While the previous use case looked at how HLT tools can assist in the discovery of content in text-based corpora that are subject to limited access due to copyright restrictions, the second use case we consider examines the role that CL tools can play in broadcast media collections. We are currently examining the content of the American Archive of Public Broadcasting, a collaboration between WGBH and the Library of Congress4.

The last sixty years of our shared history and culture has been well documented on broadcast media. Many important events, persons, issues, and conflicts have been recorded and discussed in programs at the national and local levels on public television and radio, but much of this material is currently inaccessible and has yet to become part of the historical record. Scholars have long recognized the value of media for the evidence such material can provide about the past as well as the manner in which the public has experienced the news. Likewise, educators have appreciated the ability of audiovisual materials to make history come alive in the classroom setting. Both scholars and educators have been frustrated by the difficulties associated with accessing these materials [ 8, 14 ]. From our discussions with archivists and historians, it seems that making historical public broadcasting programs accessible and searchable would be a great enabler for scholarship.

Broadcast media is especially important because of the era it reflects, such as that contained in the American Archive. Broadcast media, once it is made accessible, will add rich archival material to enhance the historical record. Not only is much of our broadcast media history inaccessible, but it is also in danger of degrading and becoming lost to posterity if it remains much longer on station and archival shelves. Reformatting to a digital format is necessary for long-term preservation, but digitizing is only the first step towards improved access of this material for use by scholars and educators. Most materials held in storage by stations contain minimal descriptive information, in many cases only a program title [ 1 ]. Once this material is digitized, cataloging becomes an extraordinarily labor intensive endeavor. Using CL applications for language-based analysis can help extract significantly more descriptive information; however, optimizing these tools for humanities research requires a digital history team working closely with the CL team to map the output to historical events, places, people, and themes; iteratively improving the computation by revising the assumptions the tool makes; and provide historical interpretations of the new data. These are some of the tasks we are currently carrying out with WBGH and their affiliates. 5

A Language Application Toolkit for Archivists

As our final case study, we examine the role that an HLT platform such as LAPPS Grid can play in helping digital archivists manage their collections [ 3 ]. We have recently begun collaborating with several media and archival organizations to explore the applicability of the LAPPS Grid platform to the specific needs of cataloguing, indexing, and retrieving data from media collections. In particular, we have partnered with WGBH of Boston to determine how the configuration and combination of existing computational linguistic (CL) tools can significantly transform the way archivists and librarians describe their media collections.
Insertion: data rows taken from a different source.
/-- What ERRACC reads as after a host write to it (R105). -/
theorem zext32_erraccClear (acc : BitVec 7) (w : Word) :
    zext32 (erraccClear acc w) = zext32 acc &&& ~~~(w &&& 0x0000007E) := by
  apply BitVec.eq_of_getLsbD_eq
  intro k hk
  simp only [zext32, BitVec.getLsbD_setWidth, erraccClear_getLsbD, BitVec.getLsbD_and, BitVec.getLsbD_not]
  by_cases h7 : k < 7
  · have hmask : (0x0000007E : Word).getLsbD k = decide (1 ≤ k) := by interval_cases k <;> decide
    rw [hmask]
    simp [hk]
  · simp [BitVec.getLsbD_of_ge acc k (by omega)]

/-- Settles O10: the step is `erraccClear`, zero-extended to the word. -/
theorem erraccWriteOneToClear : Obligations.ErraccWriteOneToClear := by
  intro s w es hp
  exact ⟨writeReg w (setPending es s) .erracc, step_write (l := .reg .erracc) rfl hp, zext32_erraccClear s.erracc w, rfl⟩

/-- Settles O12: the step is one `setRxByte`. -/
theorem rxbufWriteStoresOneByte : Obligations.RxbufWriteStoresOneByte := by
  intro s i w es hi hp
  have hstep : step s = .next (setRxByte i (w.setWidth 8) (setPending es s)) :=
    step_write (l := .rxbuf i) (decide_eq_true hi) hp
  refine ⟨_, hstep, ?_, fun j hj => ?_, rfl⟩
  · rw [rxByte_setRxByte, if_pos rfl, BitVec.setWidth_eq_extractLsb' (by norm_num)]
  · rw [rxByte_setRxByte, if_neg hj, rxByte_setPending]

/-! ### What a command keeps -/

/-- The opcode map assigns each command one opcode (R303). -/
theorem eq_opcode_of_decodeOp {op : Byte} {i : Instr} (h : decodeOp op = some i) : op = opcode i := by
  simp only [decodeOp] at h
  split_ifs at h <;> cases h <;> assumption

/-- A word whose RSV bits are 0 is its OP, zero-extended (R300). -/
theorem eq_zeroExtend_opField {w : Word} (h : rsvField w = 0) : w = (opField w).zeroExtend 32 := by
  have hhigh := congrArg BitVec.toNat h
  have hw := w.isLt
  apply BitVec.eq_of_toNat_eq
  simp only [rsvField, opField, BitVec.extractLsb'_toNat, Nat.shiftRight_eq_div_pow, BitVec.ofNat_eq_ofNat,
    BitVec.toNat_ofNat, BitVec.truncate_eq_setWidth, BitVec.toNat_setWidth] at hhigh ⊢
  omega

/-- The decoder reads a command from its own command word only (R303, R309). -/
theorem eq_encode_of_decode {w : Word} {i : Instr} (h : decode w = .ok i) : w = encode i := by
  simp only [decode] at h
  split_ifs at h with hrsv
  split at h
  · rename_i j hop
    cases h
    rw [encode, ← eq_opcode_of_decodeOp hop]
    exact eq_zeroExtend_opField (not_not.1 hrsv)
  · cases h

/-- No command clears an ERRACC bit (R605). -/
theorem exec_keeps_erracc_bit {i : Instr} {s t : State} {k : Nat} (h : exec i s = .next t)
    (hk : s.erracc.getLsbD k = true) : t.erracc.getLsbD k = true := by
  cases i
  case nop => cases h; exact hk
  case cksInit => cases h; exact hk
  case cksByte => cases h; exact hk
  case cksBuf => rcases exec_cksBuf_cases h with ⟨-, rfl⟩ | ⟨-, rfl⟩ <;> simp [erraccSet_getLsbD, hk]
  case frmEnc => cases h; exact hk
  case frmDec =>
    rcases exec_frmDec_cases h with ⟨-, rfl⟩ | ⟨-, -, rfl⟩ | ⟨-, -, -, rfl⟩ | ⟨-, -, -, rfl⟩ <;>
      simp [frmDecChecked, erraccSet_getLsbD, hk]
  case fltDec =>
    rcases exec_fltDec_cases h with ⟨-, rfl⟩ | ⟨-, -, rfl⟩ | ⟨-, -, rfl⟩ <;> simp [erraccSet_getLsbD, hk]

/-- Only FRM_ENC writes TXBUF and TXLEN (R110, R122). -/
theorem exec_keeps_transmit {i : Instr} {s t : State} (h : exec i s = .next t) (hi : i ≠ .frmEnc) :
    t.txbuf = s.txbuf ∧ t.txlen = s.txlen := by
  cases i
  case nop => cases h; simp
  case cksInit => cases h; simp
  case cksByte => cases h; simp
  case cksBuf => rcases exec_cksBuf_cases h with ⟨-, rfl⟩ | ⟨-, rfl⟩ <;> simp
  case frmEnc => exact absurd rfl hi
  case frmDec =>
    rcases exec_frmDec_cases h with ⟨-, rfl⟩ | ⟨-, -, rfl⟩ | ⟨-, -, -, rfl⟩ | ⟨-, -, -, rfl⟩ <;> simp [frmDecChecked]
  case fltDec => rcases exec_fltDec_cases h with ⟨-, rfl⟩ | ⟨-, -, rfl⟩ | ⟨-, -, rfl⟩ <;> simp

/-- No command changes what RXBUF reads as (R706). -/
theorem exec_keeps_rxByte {i : Instr} {s t : State} (h : exec i s = .next t) (k : Nat) : rxByte t k = rxByte s k := by
  obtain ⟨-, -, -, -, -, hrx, -, -, -, -, hdraws, -, -⟩ := exec_keeps_operands h
  exact rxByte_congr hrx hdraws k

/-! ### What a step can change -/

/-- Settles O45: a command only sets bits, and of the registers only ERRACC's own write clears them. -/
theorem erraccBitsAreSticky : Obligations.ErraccBitsAreSticky := by
  intro s t k hstep hs ht
  have hkept : t.erracc.getLsbD k ≠ true := by simp [ht]
  cases step_cases hstep with
  | idle _ h | read _ _ _ h | writeRx _ _ _ _ _ h | ignored _ _ _ h => exact absurd (by simp [h, hs]) hkept
  | reset es hp _ => exact .inr ⟨es, hp⟩
  | writeReg r w es _ hp h =>
    by_cases hr : r = .erracc
    · subst hr h
      refine .inl ⟨w, es, hp, ?_⟩
      by_contra hw
      exact hkept ((erraccClear_getLsbD s.erracc w k).trans (by simp [hs, hw]))
    · exact absurd (by simp [h, writeReg_erracc_of_ne, hr, hs]) hkept
  | command w i es _ _ h => exact absurd (exec_keeps_erracc_bit h hs) hkept
  | illegal w e es _ _ h => exact absurd (by simp [h, execIllegal, erraccSet_getLsbD, hs]) hkept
Using WGBH’s corpus of archival video and audio transcripts and metadata as a research data set, we have started to develop a toolkit that will be evaluated on its ability to create and enhance metadata and improve discoverability of large and diverse media collections, allowing for substantial progress in the effort and time spent creating and improving records from their collections. This toolkit will be built on top of the Language Application (LAPPS) Grid and will leverage both the tools and workflow composer environment already present in the LAPPS Grid framework.

Audio and video media are, by definition, not text, and therefore opaque to text search engine capabilities. Finding content relevant to one’s research question among thousands of hours of programming is time-consuming, involving watching and/or listening to potentially hours of content in order to zero in on relevant content [ 15 ]. The availability of descriptive, structured, textual metadata about the content of these collections and about the items they include radically improves search and browse capabilities for researchers; however, the effort to fully describe and catalog these materials is highly labor-intensive and therefore costly.
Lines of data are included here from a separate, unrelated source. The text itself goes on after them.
-- ==== Sys2Proof/Machine/Tables.lean ====
section
/-!
DEFINITION. The default contents of the table parameters: `ENC_POS` (R66), `CTRL_TABLE` (R67) and `K28_5_BYTE` (R7), and
the configuration `chip` that `exec` and `step` run with. The spec takes these values "from general knowledge, not in
source" (93_implementation_defined.md G1 to G3, G6): PRESUMED, unsafe, log 1 and log 2. Every function takes the
configuration as an argument, and the laws of the block are stated for every configuration.
-/

namespace Sys2Proof.Machine

open Sys2Proof

/-- `ENC_POS` of D0.0 to D31.0 (R66). -/
def dataRow0 : List Sym10 :=
  [0x18B#10, 0x22B#10, 0x12B#10, 0x314#10, 0x0AB#10, 0x294#10, 0x194#10, 0x074#10]
  ++ [0x06B#10, 0x254#10, 0x154#10, 0x344#10, 0x0D4#10, 0x2C4#10, 0x1C4#10, 0x28B#10]
  ++ [0x24B#10, 0x234#10, 0x134#10, 0x324#10, 0x0B4#10, 0x2A4#10, 0x1A4#10, 0x05B#10]
  ++ [0x0CB#10, 0x264#10, 0x164#10, 0x09B#10, 0x0E4#10, 0x11B#10, 0x21B#10, 0x14B#10]

/-- `ENC_POS` of D0.1 to D31.1 (R66). -/
def dataRow1 : List Sym10 :=
  [0x189#10, 0x229#10, 0x129#10, 0x319#10, 0x0A9#10, 0x299#10, 0x199#10, 0x079#10]
  ++ [0x069#10, 0x259#10, 0x159#10, 0x349#10, 0x0D9#10, 0x2C9#10, 0x1C9#10, 0x289#10]
  ++ [0x249#10, 0x239#10, 0x139#10, 0x329#10, 0x0B9#10, 0x2A9#10, 0x1A9#10, 0x059#10]
  ++ [0x0C9#10, 0x269#10, 0x169#10, 0x099#10, 0x0E9#10, 0x119#10, 0x219#10, 0x149#10]

/-- `ENC_POS` of D0.2 to D31.2 (R66). -/
def dataRow2 : List Sym10 :=
  [0x185#10, 0x225#10, 0x125#10, 0x315#10, 0x0A5#10, 0x295#10, 0x195#10, 0x075#10]
  ++ [0x065#10, 0x255#10, 0x155#10, 0x345#10, 0x0D5#10, 0x2C5#10, 0x1C5#10, 0x285#10]
  ++ [0x245#10, 0x235#10, 0x135#10, 0x325#10, 0x0B5#10, 0x2A5#10, 0x1A5#10, 0x055#10]
  ++ [0x0C5#10, 0x265#10, 0x165#10, 0x095#10, 0x0E5#10, 0x115#10, 0x215#10, 0x145#10]

/-- `ENC_POS` of D0.3 to D31.3 (R66). -/
def dataRow3 : List Sym10 :=
  [0x18C#10, 0x22C#10, 0x12C#10, 0x313#10, 0x0AC#10, 0x293#10, 0x193#10, 0x073#10]
  ++ [0x06C#10, 0x253#10, 0x153#10, 0x343#10, 0x0D3#10, 0x2C3#10, 0x1C3#10, 0x28C#10]
  ++ [0x24C#10, 0x233#10, 0x133#10, 0x323#10, 0x0B3#10, 0x2A3#10, 0x1A3#10, 0x05C#10]
  ++ [0x0CC#10, 0x263#10, 0x163#10, 0x09C#10, 0x0E3#10, 0x11C#10, 0x21C#10, 0x14C#10]

/-- `ENC_POS` of D0.4 to D31.4 (R66). -/
def dataRow4 : List Sym10 :=
  [0x18D#10, 0x22D#10, 0x12D#10, 0x312#10, 0x0AD#10, 0x292#10, 0x192#10, 0x072#10]
  ++ [0x06D#10, 0x252#10, 0x152#10, 0x342#10, 0x0D2#10, 0x2C2#10, 0x1C2#10, 0x28D#10]
  ++ [0x24D#10, 0x232#10, 0x132#10, 0x322#10, 0x0B2#10, 0x2A2#10, 0x1A2#10, 0x05D#10]
  ++ [0x0CD#10, 0x262#10, 0x162#10, 0x09D#10, 0x0E2#10, 0x11D#10, 0x21D#10, 0x14D#10]

/-- `ENC_POS` of D0.5 to D31.5 (R66). -/
def dataRow5 : List Sym10 :=
  [0x18A#10, 0x22A#10, 0x12A#10, 0x31A#10, 0x0AA#10, 0x29A#10, 0x19A#10, 0x07A#10]
  ++ [0x06A#10, 0x25A#10, 0x15A#10, 0x34A#10, 0x0DA#10, 0x2CA#10, 0x1CA#10, 0x28A#10]
  ++ [0x24A#10, 0x23A#10, 0x13A#10, 0x32A#10, 0x0BA#10, 0x2AA#10, 0x1AA#10, 0x05A#10]
  ++ [0x0CA#10, 0x26A#10, 0x16A#10, 0x09A#10, 0x0EA#10, 0x11A#10, 0x21A#10, 0x14A#10]

/-- `ENC_POS` of D0.6 to D31.6 (R66). -/
def dataRow6 : List Sym10 :=
  [0x186#10, 0x226#10, 0x126#10, 0x316#10, 0x0A6#10, 0x296#10, 0x196#10, 0x076#10]
  ++ [0x066#10, 0x256#10, 0x156#10, 0x346#10, 0x0D6#10, 0x2C6#10, 0x1C6#10, 0x286#10]
  ++ [0x246#10, 0x236#10, 0x136#10, 0x326#10, 0x0B6#10, 0x2A6#10, 0x1A6#10, 0x056#10]
  ++ [0x0C6#10, 0x266#10, 0x166#10, 0x096#10, 0x0E6#10, 0x116#10, 0x216#10, 0x146#10]

/-- `ENC_POS` of D0.7 to D31.7 (R66). -/
def dataRow7 : List Sym10 :=
  [0x18E#10, 0x22E#10, 0x12E#10, 0x311#10, 0x0AE#10, 0x291#10, 0x191#10, 0x071#10]
  ++ [0x06E#10, 0x251#10, 0x151#10, 0x348#10, 0x0D1#10, 0x2C8#10, 0x1C8#10, 0x28E#10]
  ++ [0x24E#10, 0x231#10, 0x131#10, 0x321#10, 0x0B1#10, 0x2A1#10, 0x1A1#10, 0x05E#10]
  ++ [0x0CE#10, 0x261#10, 0x161#10, 0x09E#10, 0x0E1#10, 0x11E#10, 0x21E#10, 0x14E#10]

/-- The eight rows of 32 entries, by `y = b[7:5]` (R56, R66). -/
def dataRows : List (List Sym10) :=
  [dataRow0, dataRow1, dataRow2, dataRow3] ++ [dataRow4, dataRow5, dataRow6, dataRow7]

/-- `x = b[4:0]` of the label Dx.y or Kx.y (R56). -/
def labelX (b : Byte) : Nat := (b.extractLsb' 0 5).toNat

/-- `y = b[7:5]` of the label Dx.y or Kx.y (R56). -/
def labelY (b : Byte) : Nat := (b.extractLsb' 5 3).toNat

/-- Default `ENC_POS` (R66): entry `x` of row `y`. Both indexes are always in range. -/
def defaultEncPos (b : Byte) : Sym10 := (dataRows.getD (labelY b) []).getD (labelX b) 0#10

/-- Default `CTRL_TABLE` (R67), in its order. -/
def defaultCtrlTable : List (Byte × Sym10) :=
  [ (0x1C#8, 0x30B#10),
    (0x3C#8, 0x306#10),
    (0x5C#8, 0x30A#10),
    (0x7C#8, 0x30C#10),
    (0x9C#8, 0x30D#10),
    (0xBC#8, 0x305#10),
    (0xDC#8, 0x309#10),
    (0xFC#8, 0x307#10),
    (0xF7#8, 0x057#10),
    (0xFB#8, 0x097#10),
    (0xFD#8, 0x117#10),
    (0xFE#8, 0x217#10) ]

/-- Default `K28_5_BYTE` (R7). -/
def defaultCommaByte : Byte := 0xBC#8

/-- The suggested default of `RD_INIT` (R7, R23; DESIGN CHOICE, unsafe, log 2). -/
def defaultRdInit : Disparity := .negative

/-- The configuration `exec`, `step` and `State.reset` use: the spec's defaults (log 1, log 2). -/
def chip : Config where
  encPos := defaultEncPos
  ctrlTable := defaultCtrlTable
  commaByte := defaultCommaByte
  rdInit := defaultRdInit

end Sys2Proof.Machine
end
Such a toolkit is an excellent example of how current CL tools can be configured and combined into a drag-and-drop toolkit and incorporated into archival accessioning and cataloging workflows to significantly ease the work involved in creating rich, descriptive metadata records for each item. The toolkit extends the current capabilities of LAPPS to include tools (already available in projects such as Alveo [ 4 ]) for accessing text content in audio and video, as well as access to the publicly available audio and video materials in the WGBH archives. By coupling these tools with sophisticated CL modules for information retrieval, question answering, and text mining, the goal is to be able to create composite workflows to extract and analyze information gleaned from these resources. Through a process of iterative refinement involving both testing of tools and augmentation of supporting resources, we will develop a set of optimal workflows for information extraction from audio and video and evaluate the results on both the collection and individual item levels, to determine the degree to which the annotation process is facilitated. These ready-made workflows will be made available to archivists who can customize them for particular domains and applications, augment supporting resources with additional data, either extracted in earlier steps or derived from other sources. It is our expectation that the project will ultimately produce a set of ready-made (but still customizable) workflow ‘packages’ that will dramatically reduce the time and cost of metadata production for digital archival materials.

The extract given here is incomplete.